# bucklings with bloat



## Stardance (Dec 31, 2011)

Hello, I have two bucklings one is 4 months old, and the other is 6 months old. They seem to always have bloat, I have tried treating them for it but it does not help. :angry: After I treat and burp them they seem to look better, I go back out 2 hours later and they are all bloated up again. :hair: They are not on pasture, and all they do is lay around all day. They get cocci prevention and deworming every month. I even slowly cut out the grain and cut back on there hay trying to see if that would help with the bloat. They dont want to eat just baking soda like the girls so I have given them baking soda balls. I also gave them some vitamin and probio paste. I'm pretty sure it is bloat because the right side feels kinda hard. I am not sure what else to do to try and get rid of this bloat. :?


----------



## SandStoneStable Farm (Dec 8, 2010)

In my experiences with bloat, there was a big ball/ knot popping out of their left side- high. When I tapped it (open hand like burping a baby) it sounded like a drum and kinda bounced back at my hand (if that makes sense). 
Some things I found with my boys, too much grain/ treats can bloat them, the wrong stuff (ie. chicken food) and too much Orchard hay at one time. I have seen them eat free choice baking soda when they feel they need it, even the ones that wont eat it now matter how hard I try to make them!!
I've also just burped (pat and rub with front feet up) and walked mild bloat out of them... maybe a walk a day?

I don't know what else to offer... for extreme cases they get Thereabloat (or Gas release) I've nver had it continually return as your situation, so not sure what else...


----------



## Stardance (Dec 31, 2011)

It's not just the right side thats all bloated out, its the left side too, it looks like my bucklings are about to kid.

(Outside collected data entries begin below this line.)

-- ==== Sys2Proof/Machine/Compose.lean ====
section
/-! DEFINITION. Map composition: the engine's slots and commands, their units of work, deferred faults, and the
instructions of chapter 11. -/

namespace Sys2Proof.Machine

def mcOf (s : State) : Mce := s.task.mc
def setMc (m : Mce) (s : State) : State := { s with task.mc := m }
def modMc (f : Mce → Mce) (s : State) : State := setMc (f s.task.mc) s

/-- The detail of an MCE fault (R308): REASON, D, TAG. -/
def mcTrap (c : Cause) (reason : Nat) (deferred : Bool) (tag : BitVec 11) (operand : Nat) : TrapInfo :=
  ⟨c, reason * 2 ^ 28 + (if deferred then 2 ^ 27 else 0) + tag.toNat * 2 ^ 16, BitVec.ofNat 64 operand⟩
def mcFault (c : Cause) (reason operand : Nat) : TrapInfo := mcTrap c reason false 0 operand

/-! ### Sizes (R301, R302) -/

def slotLen (c : McCfg) : Nat := (c.n * c.w + 63) / 64 * 64
def stateRow (c : McCfg) : Nat := (c.v * c.w + 63) / 64 * 64

/-- The map store that the running context holds. -/
def mapStore (s : State) : Nat :=
  if s.holds == 0 then 0x80000
  else
    let bulk := s.bulkShare[s.die.toNat]! * 0x80000
    0x80000 * (if s.holds == 1 then bulk else Config.spadCompute - bulk) / Config.spadCompute
def slotCount (s : State) (c : McCfg) : Nat := Nat.min 4096 (mapStore s / slotLen c)

/-! ### Slots (R300, R303, R304, R310) -/

/-- A slot as the engine writes it: the flags come from the entries. -/
def mapOf (vals : List Nat) : McMap :=
  ⟨vals, vals == List.range vals.length, if vals.all (· == vals.headD 0) then vals.head? else none, none⟩

def setSlot (n : Nat) (v : McMap) (s : State) : State :=
  modMc (fun m => { m with slots := m.slots.filter (fun p => p.1 != n) ++ [(n, v)] }) s
def dropSlots (l : List Nat) (s : State) : State :=
  modMc (fun m => { m with slots := m.slots.filter (fun p => !l.contains p.1) }) s
def slotOf (s : State) (n : Nat) : Option McMap := ((mcOf s).slots.find? (fun p => p.1 == n)).map (·.2)

/-- An event of the engine (R319). -/
def mcEvent (kind slot : Nat) (tag : BitVec 11) (s : State) : State :=
  portEvent .mc 24 (BitVec.ofNat 64 (slot * 2 ^ 32 + kind * 2 ^ 16 + tag.toNat)) s

/-- Read a slot as a source: its entries, after a second read where the first one fails its check code. -/
def mcSource (n : Nat) (tag : BitVec 11) (s : State) : Except TrapInfo (List Nat × State) :=
  match slotOf s n with
  | none => .error (mcTrap .mcSlot 1 true tag n)
  | some m =>
    match m.err with
    | none => .ok (m.vals, s)
    | some false => .ok (m.vals, logAdd .transient [n] (mcEvent 2 n tag (setSlot n { m with err := none } s)))
    | some true => .error (mcTrap .eccUc 0 true tag n)

/-- a∘b (R300). -/
def composeMaps (a b : List Nat) : List Nat := a.map (fun x => b.getD x 0)

/-! ### Reading memory (R302, R308) -/

/-- Entry i of a row of w-byte indices at a virtual address: its value, or the fault of its access. -/
def mcEntry (s : State) (firm : Bool) (va : Word) (w i : Nat) (tag : BitVec 11) : Except TrapInfo Nat :=
  let a := va + BitVec.ofNat 64 (i * w)
  match runsCheck s .mc firm [(a, w)] true false .unbound with
  | .error t => .error (mcTrap t.cause 0 true tag t.operand.toNat)
  | .ok ps =>
    if segsBad s.memBad (piecesSegs ps) then .error (mcTrap .eccUc 0 true tag a.toNat)
    else .ok (leVal (segRead s.mem (piecesSegs ps)))

/-- An index: an entry below n (R313). -/
def mcIndex (s : State) (c : McCfg) (firm : Bool) (va : Word) (i : Nat) (tag : BitVec 11) : Except TrapInfo Nat :=
  match mcEntry s firm va c.w i tag with
  | .error t => .error t
  | .ok v => if c.n ≤ v then .error (mcTrap .mcStates 1 true tag v) else .ok v

/-- Indices i, i + 1, …, k of them, up to the first that fails. -/
def mcIndices (s : State) (c : McCfg) (firm : Bool) (va : Word) (tag : BitVec 11) : Nat → Nat → List Nat × Option TrapInfo
  | _, 0 => ([], none)
  | i, k + 1 =>
    match mcIndex s c firm va i tag with
    | .error t => ([], some t)
    | .ok v => let r := mcIndices s c firm va tag (i + 1) k; (v :: r.1, r.2)

/-- The translations of a row that has been read are in the engine's TLB (R180). -/
def mcTlb (firm : Bool) (va : Word) (len : Nat) (s : State) : State :=
  match runsCheck s .mc firm [(va, len)] true false .unbound with
  | .ok ps => tlbUse .mc ps s
  | .error _ => s

def mcLatency (s : State) (firm : Bool) (va : Word) (len : Nat) : Nat :=
  match runsCheck s .mc firm [(va, len)] true false .unbound with
  | .ok ps => piecesLatency ps
  | .error _ => 0

def rowVa (c : McCfg) (t : Nat) : Word := c.tok + BitVec.ofNat 64 (t * slotLen c)

/-! ### One unit of a command (R304, R313 to R318, R321) -/

/-- What a unit of the first command does. -/
inductive McUnit where
  /-- the command with its new progress, after this many cycles -/
  | go (s : State) (c : McCmd) (cycles : Nat)
  /-- a deferred fault: the slot concerned, and the slots that become invalid -/
  | fail (s : State) (c : McCmd) (t : TrapInfo) (slot : Nat) (dead : List Nat)
  /-- a reply to the waiting word -/
  | reply (s : State) (v : Except TrapInfo Nat)
  | stall (s : State)

/-- Load one map into a slot, going on after the entries already written; `next` is the command after it. -/
def loadMap (cfg : McCfg) (c : McCmd) (slot : Nat) (va : Word) (dead : List Nat) (cycles : Nat) (next : McCmd) (s : State) :
    McUnit :=
  let r := mcIndices s cfg c.firm va c.tag c.part.length (cfg.n - c.part.length)
  match r.2 with
  | some t => .fail s { c with part := c.part ++ r.1 } t slot dead
  | none =>
    .go (setSlot slot (mapOf (c.part ++ r.1)) (mcTlb c.firm va (cfg.n * cfg.w) s)) { next with part := [] }
      (cycles + (cfg.n + 63) / 64)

I stopped all the grain to see if they around help and started giving them just 1 flake of grass hay aday. It hasnt helped so they are back to all you can eat hay. I did try walking and it didnt help, I wasnt thinking and put them in the girl's pasture thinking they would walk/play being as they are still young. All they did was browse and get bloat worse. I put them right over my shoulder and burp them that way, its the only way I can get King (the 6 month old) to burp for me. It looks they they have basket balls on each side of them. I know basket balls are not that big but for babies like these two its big enough I can see there sides sticking out from the kitchen window. Where would I find Thereabloat? Right about now I would try anything, i've been fighting this problem for alittle over a month now. It seems to get better then they swell right back up again.


----------



## SandStoneStable Farm (Dec 8, 2010)

Hoeggers supply has "Bloat treatment". It's for frothy bloat, I think the dose is 6oz per incident. Since this isn't that kind of bloat I would alter the dosing to start at like 2-3 ccs, or similar, I guess.
I've also just used a plain old Tums (2) on my girls after kidding (stuck in the birthing stall), when they don't get to move around much... seemed to help with all the gas gurgling around. I've also read Vegetable oil works. 
There's some other bloat options on this page: http://www.jackmauldin.com/diseases.htm

Is there molassas in the grain? Are they on a loose mineral? What kind?
Do they start the morning thin, then fill up daily? Are they regularly chewing through the day?


----------



## ksalvagno (Oct 6, 2009)

Have you tried giving them Probios daily? Something just doesn't sound right. They shouldn't be constantly bloating on just hay. I'm guessing their rumen is off somehow. Maybe daily probios for a couple of weeks would help.

Have they had a CD&T shot?


----------



## Stardance (Dec 31, 2011)

Thank you for all the info SandStoneStableFarm. They are on a sweet feed it has more molassas then I like but the girls refuse to eat unless its supper sweet. Once a week they also get AC topping and they have Golden Blend free choice minerals. The bucks also have free choice baking soda. (which they refuse to even look at) They are bloated from the time they wake up till the time they go to bed. The only time they will "slim down" is after a good burping. They still act normal, and there poo is normal, just huge sides. Actully come to think of it I havnt really seen them chew there cud, but 90% of the time they are either sleeping or bleating at the girls. I'll try some tums first and they dont seem to be better by tonight i'll try the vegetable oil, and if that fails then I'll have to overnight the bloat treatment. I like my boys looking healthy not like they are about to kid! lol.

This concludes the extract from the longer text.